- **Stored data entries**
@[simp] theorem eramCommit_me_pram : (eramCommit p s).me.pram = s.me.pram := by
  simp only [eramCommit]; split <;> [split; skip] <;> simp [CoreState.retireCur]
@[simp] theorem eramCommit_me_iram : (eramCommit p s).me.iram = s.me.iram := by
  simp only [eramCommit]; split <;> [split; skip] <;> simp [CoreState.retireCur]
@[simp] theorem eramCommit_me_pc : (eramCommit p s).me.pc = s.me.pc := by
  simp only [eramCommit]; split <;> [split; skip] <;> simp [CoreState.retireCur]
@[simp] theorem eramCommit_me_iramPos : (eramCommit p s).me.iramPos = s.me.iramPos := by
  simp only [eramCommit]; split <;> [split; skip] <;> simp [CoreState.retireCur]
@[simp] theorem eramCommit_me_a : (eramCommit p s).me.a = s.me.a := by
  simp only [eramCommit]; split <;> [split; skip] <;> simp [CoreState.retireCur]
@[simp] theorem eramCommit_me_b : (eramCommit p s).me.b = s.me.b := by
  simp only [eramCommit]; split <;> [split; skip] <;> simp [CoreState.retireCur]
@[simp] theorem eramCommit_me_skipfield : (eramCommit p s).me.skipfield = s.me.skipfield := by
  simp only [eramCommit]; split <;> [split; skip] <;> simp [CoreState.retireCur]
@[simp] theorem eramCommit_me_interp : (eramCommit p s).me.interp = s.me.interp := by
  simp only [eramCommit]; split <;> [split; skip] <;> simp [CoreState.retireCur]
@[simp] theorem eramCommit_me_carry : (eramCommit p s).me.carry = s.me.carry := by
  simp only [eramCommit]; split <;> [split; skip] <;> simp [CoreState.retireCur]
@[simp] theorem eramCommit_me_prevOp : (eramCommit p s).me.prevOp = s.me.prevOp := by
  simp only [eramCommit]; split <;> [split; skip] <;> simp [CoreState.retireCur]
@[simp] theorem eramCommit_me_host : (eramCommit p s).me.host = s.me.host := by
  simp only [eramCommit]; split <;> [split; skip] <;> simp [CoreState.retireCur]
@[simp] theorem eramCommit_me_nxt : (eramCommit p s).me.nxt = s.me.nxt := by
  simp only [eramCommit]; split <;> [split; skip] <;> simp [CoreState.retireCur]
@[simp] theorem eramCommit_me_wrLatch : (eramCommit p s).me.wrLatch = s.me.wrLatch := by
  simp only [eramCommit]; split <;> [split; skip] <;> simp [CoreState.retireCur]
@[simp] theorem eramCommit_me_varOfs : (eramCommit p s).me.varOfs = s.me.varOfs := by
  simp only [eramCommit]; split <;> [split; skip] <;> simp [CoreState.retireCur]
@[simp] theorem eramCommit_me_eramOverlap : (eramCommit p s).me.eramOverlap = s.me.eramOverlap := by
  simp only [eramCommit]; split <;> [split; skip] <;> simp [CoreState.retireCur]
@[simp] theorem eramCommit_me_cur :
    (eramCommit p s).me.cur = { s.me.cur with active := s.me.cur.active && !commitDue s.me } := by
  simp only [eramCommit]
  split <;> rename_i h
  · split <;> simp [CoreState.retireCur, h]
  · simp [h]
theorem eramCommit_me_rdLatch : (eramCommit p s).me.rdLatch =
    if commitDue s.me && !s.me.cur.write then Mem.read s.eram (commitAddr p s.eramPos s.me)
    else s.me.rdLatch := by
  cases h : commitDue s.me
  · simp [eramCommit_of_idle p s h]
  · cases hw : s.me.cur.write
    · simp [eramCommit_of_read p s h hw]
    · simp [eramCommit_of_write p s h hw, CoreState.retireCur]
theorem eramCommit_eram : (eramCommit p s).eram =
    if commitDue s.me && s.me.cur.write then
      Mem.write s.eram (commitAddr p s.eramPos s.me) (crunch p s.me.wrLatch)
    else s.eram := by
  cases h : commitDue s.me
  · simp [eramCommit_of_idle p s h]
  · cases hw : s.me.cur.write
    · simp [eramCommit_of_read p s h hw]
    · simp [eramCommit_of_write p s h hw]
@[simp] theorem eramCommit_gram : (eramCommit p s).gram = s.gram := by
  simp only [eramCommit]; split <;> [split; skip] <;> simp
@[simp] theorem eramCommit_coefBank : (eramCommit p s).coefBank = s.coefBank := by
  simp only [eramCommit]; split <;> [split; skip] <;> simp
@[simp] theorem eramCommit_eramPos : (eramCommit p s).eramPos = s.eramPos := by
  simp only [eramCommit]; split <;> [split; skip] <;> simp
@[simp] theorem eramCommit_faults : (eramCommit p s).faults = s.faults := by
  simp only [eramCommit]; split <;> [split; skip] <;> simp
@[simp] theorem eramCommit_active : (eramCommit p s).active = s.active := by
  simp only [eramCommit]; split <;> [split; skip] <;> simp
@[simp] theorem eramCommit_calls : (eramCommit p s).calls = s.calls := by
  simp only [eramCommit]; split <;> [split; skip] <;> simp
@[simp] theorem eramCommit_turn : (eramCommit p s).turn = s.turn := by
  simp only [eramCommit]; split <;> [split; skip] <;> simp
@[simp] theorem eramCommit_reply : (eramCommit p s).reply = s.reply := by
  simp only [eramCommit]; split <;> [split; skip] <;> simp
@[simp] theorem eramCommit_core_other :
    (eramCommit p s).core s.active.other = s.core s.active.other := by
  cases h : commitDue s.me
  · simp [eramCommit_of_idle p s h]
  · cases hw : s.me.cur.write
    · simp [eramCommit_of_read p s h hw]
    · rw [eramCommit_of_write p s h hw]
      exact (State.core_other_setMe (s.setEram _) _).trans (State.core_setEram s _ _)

- **Goal of the exercise**
Return, unchanged, the run of lines above that opens with the line containing "s.me.varOfs := by" and closes with the line containing "s.faults := by". Include both.

- **Result of the exercise**
@[simp] theorem eramCommit_me_varOfs : (eramCommit p s).me.varOfs = s.me.varOfs := by
  simp only [eramCommit]; split <;> [split; skip] <;> simp [CoreState.retireCur]
@[simp] theorem eramCommit_me_eramOverlap : (eramCommit p s).me.eramOverlap = s.me.eramOverlap := by
  simp only [eramCommit]; split <;> [split; skip] <;> simp [CoreState.retireCur]
@[simp] theorem eramCommit_me_cur :
    (eramCommit p s).me.cur = { s.me.cur with active := s.me.cur.active && !commitDue s.me } := by
  simp only [eramCommit]
  split <;> rename_i h
  · split <;> simp [CoreState.retireCur, h]
  · simp [h]
theorem eramCommit_me_rdLatch : (eramCommit p s).me.rdLatch =
    if commitDue s.me && !s.me.cur.write then Mem.read s.eram (commitAddr p s.eramPos s.me)
    else s.me.rdLatch := by
  cases h : commitDue s.me
  · simp [eramCommit_of_idle p s h]
  · cases hw : s.me.cur.write
    · simp [eramCommit_of_read p s h hw]
    · simp [eramCommit_of_write p s h hw, CoreState.retireCur]
theorem eramCommit_eram : (eramCommit p s).eram =
    if commitDue s.me && s.me.cur.write then
      Mem.write s.eram (commitAddr p s.eramPos s.me) (crunch p s.me.wrLatch)
    else s.eram := by
  cases h : commitDue s.me
  · simp [eramCommit_of_idle p s h]
  · cases hw : s.me.cur.write
    · simp [eramCommit_of_read p s h hw]
    · simp [eramCommit_of_write p s h hw]
@[simp] theorem eramCommit_gram : (eramCommit p s).gram = s.gram := by
  simp only [eramCommit]; split <;> [split; skip] <;> simp
@[simp] theorem eramCommit_coefBank : (eramCommit p s).coefBank = s.coefBank := by
  simp only [eramCommit]; split <;> [split; skip] <;> simp
@[simp] theorem eramCommit_eramPos : (eramCommit p s).eramPos = s.eramPos := by
  simp only [eramCommit]; split <;> [split; skip] <;> simp
@[simp] theorem eramCommit_faults : (eramCommit p s).faults = s.faults := by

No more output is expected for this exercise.